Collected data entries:
-- ==== Sys2Proof/Laws/Haze.lean ====
section
/-! SUPPORT. What each operation of Sys2Proof/Machine/Haze.lean may change, and how the state follows. -/

set_option Elab.async false
set_option linter.all false
namespace Sys2Proof.Machine

theorem bodyMask_ev {k : Bool} {l : List Area}
    (m : Area.subset [.pins, .hub, .funcs, .msix, .ctxs, .tlb, .rings, .hbm, .pans, .clusters, .power, .log, .cmds, .replays,
      .hzn, .xparts, .atsInvals] l = true) (c : Cx) (w : List Byte) (a : Acc) : Calm k l (bodyMask c w a) := by
  refine Calm.mono ?_ m
  unfold bodyMask
  try dsimp only
  repeat'
    first
    | exact rfl | exact .inr rfl | exact .inl rfl | exact Nat.le_refl _ | exact Nat.le_add_right _ _ | exact .refl _ | exact fun h => h | exact ⟨fun _ h => h, fun h => h⟩
    | with_reducible exact Evolves.refl _ _ | with_reducible refine Cx.store_ev ?_
    | with_reducible refine Cx.load_ev ?_ | with_reducible refine Cx.putF_ev ?_
    | with_reducible refine Evolves.foldl ?_ fun _ _ => ?_ | with_reducible apply Evolves.ite
    | with_reducible exact Calm.pure _ | with_reducible exact Calm.get | with_reducible exact Calm.throw _
    | with_reducible exact Calm.throwThe _ | with_reducible exact Calm.drawFree
    | with_reducible refine Calm.modify fun _ => ?_ | with_reducible exact Calm.need _ _
    | with_reducible refine Calm.liftR fun _ => ?_ | with_reducible apply Calm.ite
    | with_reducible refine Calm.bind ?_ fun _ => ?_ | with_reducible refine Calm.map ?_
    | with_reducible refine Calm.mapM fun _ => ?_ | with_reducible refine Calm.foldlM fun _ _ => ?_
    | with_reducible refine Calm.forM fun _ => ?_ | split

theorem bodyRndfill_ev {k : Bool} {l : List Area}
    (m : Area.subset [.pins, .hub, .funcs, .msix, .ctxs, .tlb, .rings, .hbm, .pans, .clusters, .power, .log, .cmds, .replays,
      .hzn, .xparts, .atsInvals] l = true) (c : Cx) (w : List Byte) (a : Acc) : Calm k l (bodyRndfill c w a) := by
  refine Calm.mono ?_ m
  unfold bodyRndfill
  try dsimp only
  repeat'
    first
    | exact rfl | exact .inr rfl | exact .inl rfl | exact Nat.le_refl _ | exact Nat.le_add_right _ _ | exact .refl _ | exact fun h => h | exact ⟨fun _ h => h, fun h => h⟩
    | with_reducible exact Evolves.refl _ _ | with_reducible refine Cx.store_ev ?_
    | with_reducible refine Evolves.foldl ?_ fun _ _ => ?_ | with_reducible apply Evolves.ite
    | with_reducible exact Calm.pure _ | with_reducible exact Calm.get | with_reducible exact Calm.throw _
    | with_reducible exact Calm.throwThe _ | with_reducible exact Calm.drawFree
    | with_reducible refine Calm.modify fun _ => ?_ | with_reducible exact Calm.need _ _
    | with_reducible refine Calm.liftR fun _ => ?_ | with_reducible apply Calm.ite
    | with_reducible refine Calm.bind ?_ fun _ => ?_ | with_reducible refine Calm.map ?_
    | with_reducible refine Calm.mapM fun _ => ?_ | with_reducible refine Calm.foldlM fun _ _ => ?_
    | with_reducible refine Calm.forM fun _ => ?_ | split

theorem bodySample_ev {k : Bool} {l : List Area}
    (m : Area.subset [.pins, .hub, .funcs, .msix, .ctxs, .tlb, .rings, .hbm, .pans, .clusters, .power, .log, .cmds, .replays,
      .hzn, .xparts, .atsInvals] l = true) (c : Cx) (w : List Byte) (a : Acc) : Calm k l (bodySample c w a) := by
  refine Calm.mono ?_ m
  unfold bodySample
  try dsimp only
  repeat'
    first
    | exact rfl | exact .inr rfl | exact .inl rfl | exact Nat.le_refl _ | exact Nat.le_add_right _ _ | exact .refl _ | exact fun h => h | exact ⟨fun _ h => h, fun h => h⟩
    | with_reducible exact Evolves.refl _ _ | with_reducible refine Cx.load_ev ?_
    | with_reducible refine Cx.putIdx_ev ?_ | with_reducible refine Evolves.foldl ?_ fun _ _ => ?_
    | with_reducible apply Evolves.ite | with_reducible exact Calm.pure _ | with_reducible exact Calm.get
    | with_reducible exact Calm.throw _ | with_reducible exact Calm.throwThe _ | with_reducible exact Calm.drawFree
    | with_reducible refine Calm.modify fun _ => ?_ | with_reducible exact Calm.need _ _
    | with_reducible refine Calm.liftR fun _ => ?_ | with_reducible apply Calm.ite
    | with_reducible refine Calm.bind ?_ fun _ => ?_ | with_reducible refine Calm.map ?_
    | with_reducible refine Calm.mapM fun _ => ?_ | with_reducible refine Calm.foldlM fun _ _ => ?_
    | with_reducible refine Calm.forM fun _ => ?_ | split

end Sys2Proof.Machine
end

Task to complete: Every entry must appear in the answer, reproduced exactly.

Task result:
-- ==== Sys2Proof/Laws/Haze.lean ====
section
/-! SUPPORT. What each operation of Sys2Proof/Machine/Haze.lean may change, and how the state follows. -/

set_option Elab.async false
set_option linter.all false
namespace Sys2Proof.Machine

theorem bodyMask_ev {k : Bool} {l : List Area}
    (m : Area.subset [.pins, .hub, .funcs, .msix, .ctxs, .tlb, .rings, .hbm, .pans, .clusters, .power, .log, .cmds, .replays,
      .hzn, .xparts, .atsInvals] l = true) (c : Cx) (w : List Byte) (a : Acc) : Calm k l (bodyMask c w a) := by
  refine Calm.mono ?_ m
  unfold bodyMask
  try dsimp only
  repeat'
    first
    | exact rfl | exact .inr rfl | exact .inl rfl | exact Nat.le_refl _ | exact Nat.le_add_right _ _ | exact .refl _ | exact fun h => h | exact ⟨fun _ h => h, fun h => h⟩
    | with_reducible exact Evolves.refl _ _ | with_reducible refine Cx.store_ev ?_
    | with_reducible refine Cx.load_ev ?_ | with_reducible refine Cx.putF_ev ?_
    | with_reducible refine Evolves.foldl ?_ fun _ _ => ?_ | with_reducible apply Evolves.ite
    | with_reducible exact Calm.pure _ | with_reducible exact Calm.get | with_reducible exact Calm.throw _
    | with_reducible exact Calm.throwThe _ | with_reducible exact Calm.drawFree
    | with_reducible refine Calm.modify fun _ => ?_ | with_reducible exact Calm.need _ _
    | with_reducible refine Calm.liftR fun _ => ?_ | with_reducible apply Calm.ite
    | with_reducible refine Calm.bind ?_ fun _ => ?_ | with_reducible refine Calm.map ?_
    | with_reducible refine Calm.mapM fun _ => ?_ | with_reducible refine Calm.foldlM fun _ _ => ?_
    | with_reducible refine Calm.forM fun _ => ?_ | split

theorem bodyRndfill_ev {k : Bool} {l : List Area}
    (m : Area.subset [.pins, .hub, .funcs, .msix, .ctxs, .tlb, .rings, .hbm, .pans, .clusters, .power, .log, .cmds, .replays,
      .hzn, .xparts, .atsInvals] l = true) (c : Cx) (w : List Byte) (a : Acc) : Calm k l (bodyRndfill c w a) := by
  refine Calm.mono ?_ m
  unfold bodyRndfill
  try dsimp only
  repeat'
    first
    | exact rfl | exact .inr rfl | exact .inl rfl | exact Nat.le_refl _ | exact Nat.le_add_right _ _ | exact .refl _ | exact fun h => h | exact ⟨fun _ h => h, fun h => h⟩
    | with_reducible exact Evolves.refl _ _ | with_reducible refine Cx.store_ev ?_
    | with_reducible refine Evolves.foldl ?_ fun _ _ => ?_ | with_reducible apply Evolves.ite
    | with_reducible exact Calm.pure _ | with_reducible exact Calm.get | with_reducible exact Calm.throw _
    | with_reducible exact Calm.throwThe _ | with_reducible exact Calm.drawFree
    | with_reducible refine Calm.modify fun _ => ?_ | with_reducible exact Calm.need _ _
    | with_reducible refine Calm.liftR fun _ => ?_ | with_reducible apply Calm.ite
    | with_reducible refine Calm.bind ?_ fun _ => ?_ | with_reducible refine Calm.map ?_
    | with_reducible refine Calm.mapM fun _ => ?_ | with_reducible refine Calm.foldlM fun _ _ => ?_
    | with_reducible refine Calm.forM fun _ => ?_ | split

theorem bodySample_ev {k : Bool} {l : List Area}
    (m : Area.subset [.pins, .hub, .funcs, .msix, .ctxs, .tlb, .rings, .hbm, .pans, .clusters, .power, .log, .cmds, .replays,
      .hzn, .xparts, .atsInvals] l = true) (c : Cx) (w : List Byte) (a : Acc) : Calm k l (bodySample c w a) := by
  refine Calm.mono ?_ m
  unfold bodySample
  try dsimp only
  repeat'
    first
    | exact rfl | exact .inr rfl | exact .inl rfl | exact Nat.le_refl _ | exact Nat.le_add_right _ _ | exact .refl _ | exact fun h => h | exact ⟨fun _ h => h, fun h => h⟩
    | with_reducible exact Evolves.refl _ _ | with_reducible refine Cx.load_ev ?_
    | with_reducible refine Cx.putIdx_ev ?_ | with_reducible refine Evolves.foldl ?_ fun _ _ => ?_
    | with_reducible apply Evolves.ite | with_reducible exact Calm.pure _ | with_reducible exact Calm.get
    | with_reducible exact Calm.throw _ | with_reducible exact Calm.throwThe _ | with_reducible exact Calm.drawFree
    | with_reducible refine Calm.modify fun _ => ?_ | with_reducible exact Calm.need _ _
    | with_reducible refine Calm.liftR fun _ => ?_ | with_reducible apply Calm.ite
    | with_reducible refine Calm.bind ?_ fun _ => ?_ | with_reducible refine Calm.map ?_
    | with_reducible refine Calm.mapM fun _ => ?_ | with_reducible refine Calm.foldlM fun _ _ => ?_
    | with_reducible refine Calm.forM fun _ => ?_ | split

end Sys2Proof.Machine
end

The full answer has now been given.